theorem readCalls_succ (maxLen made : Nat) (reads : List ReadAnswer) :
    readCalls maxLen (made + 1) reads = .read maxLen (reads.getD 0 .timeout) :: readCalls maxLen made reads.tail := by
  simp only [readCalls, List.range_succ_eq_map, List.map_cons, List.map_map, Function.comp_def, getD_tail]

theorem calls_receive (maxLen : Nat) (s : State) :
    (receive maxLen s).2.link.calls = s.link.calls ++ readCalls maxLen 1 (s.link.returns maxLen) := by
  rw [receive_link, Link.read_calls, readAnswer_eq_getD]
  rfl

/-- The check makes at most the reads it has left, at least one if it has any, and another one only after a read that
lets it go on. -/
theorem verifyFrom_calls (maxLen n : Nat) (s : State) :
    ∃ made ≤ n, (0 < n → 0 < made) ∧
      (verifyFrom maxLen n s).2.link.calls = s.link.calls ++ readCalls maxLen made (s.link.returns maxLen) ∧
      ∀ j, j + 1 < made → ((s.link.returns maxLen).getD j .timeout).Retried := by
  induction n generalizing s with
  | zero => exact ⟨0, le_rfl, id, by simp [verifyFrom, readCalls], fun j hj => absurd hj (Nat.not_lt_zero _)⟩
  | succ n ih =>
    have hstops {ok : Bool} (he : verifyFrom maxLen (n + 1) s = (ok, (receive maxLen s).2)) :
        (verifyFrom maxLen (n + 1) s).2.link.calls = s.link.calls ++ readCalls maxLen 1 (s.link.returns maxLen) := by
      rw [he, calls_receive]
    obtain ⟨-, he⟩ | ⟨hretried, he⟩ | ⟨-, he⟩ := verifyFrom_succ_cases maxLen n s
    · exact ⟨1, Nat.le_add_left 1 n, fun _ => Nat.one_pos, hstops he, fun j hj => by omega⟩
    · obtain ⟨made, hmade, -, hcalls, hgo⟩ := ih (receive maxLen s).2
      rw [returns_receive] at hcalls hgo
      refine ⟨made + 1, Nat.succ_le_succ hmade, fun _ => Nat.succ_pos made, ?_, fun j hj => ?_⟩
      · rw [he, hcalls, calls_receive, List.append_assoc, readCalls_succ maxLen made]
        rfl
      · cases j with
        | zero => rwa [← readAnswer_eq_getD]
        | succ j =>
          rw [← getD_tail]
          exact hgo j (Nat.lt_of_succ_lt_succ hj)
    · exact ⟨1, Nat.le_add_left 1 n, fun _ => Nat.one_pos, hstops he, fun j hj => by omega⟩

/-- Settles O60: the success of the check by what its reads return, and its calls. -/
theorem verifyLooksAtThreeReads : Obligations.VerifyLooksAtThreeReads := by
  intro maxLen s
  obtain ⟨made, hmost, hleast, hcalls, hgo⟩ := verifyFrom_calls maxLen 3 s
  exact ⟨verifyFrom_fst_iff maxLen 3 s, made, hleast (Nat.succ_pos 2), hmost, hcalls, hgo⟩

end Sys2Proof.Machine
────────
Restate word for word the lines above, beginning at the first one and ending at the line that carries "ih (receive maxLen s).2".

Answer »
theorem readCalls_succ (maxLen made : Nat) (reads : List ReadAnswer) :
    readCalls maxLen (made + 1) reads = .read maxLen (reads.getD 0 .timeout) :: readCalls maxLen made reads.tail := by
  simp only [readCalls, List.range_succ_eq_map, List.map_cons, List.map_map, Function.comp_def, getD_tail]

theorem calls_receive (maxLen : Nat) (s : State) :
    (receive maxLen s).2.link.calls = s.link.calls ++ readCalls maxLen 1 (s.link.returns maxLen) := by
  rw [receive_link, Link.read_calls, readAnswer_eq_getD]
  rfl

/-- The check makes at most the reads it has left, at least one if it has any, and another one only after a read that
lets it go on. -/
theorem verifyFrom_calls (maxLen n : Nat) (s : State) :
    ∃ made ≤ n, (0 < n → 0 < made) ∧
      (verifyFrom maxLen n s).2.link.calls = s.link.calls ++ readCalls maxLen made (s.link.returns maxLen) ∧
      ∀ j, j + 1 < made → ((s.link.returns maxLen).getD j .timeout).Retried := by
  induction n generalizing s with
  | zero => exact ⟨0, le_rfl, id, by simp [verifyFrom, readCalls], fun j hj => absurd hj (Nat.not_lt_zero _)⟩
  | succ n ih =>
    have hstops {ok : Bool} (he : verifyFrom maxLen (n + 1) s = (ok, (receive maxLen s).2)) :
        (verifyFrom maxLen (n + 1) s).2.link.calls = s.link.calls ++ readCalls maxLen 1 (s.link.returns maxLen) := by
      rw [he, calls_receive]
    obtain ⟨-, he⟩ | ⟨hretried, he⟩ | ⟨-, he⟩ := verifyFrom_succ_cases maxLen n s
    · exact ⟨1, Nat.le_add_left 1 n, fun _ => Nat.one_pos, hstops he, fun j hj => by omega⟩
    · obtain ⟨made, hmade, -, hcalls, hgo⟩ := ih (receive maxLen s).2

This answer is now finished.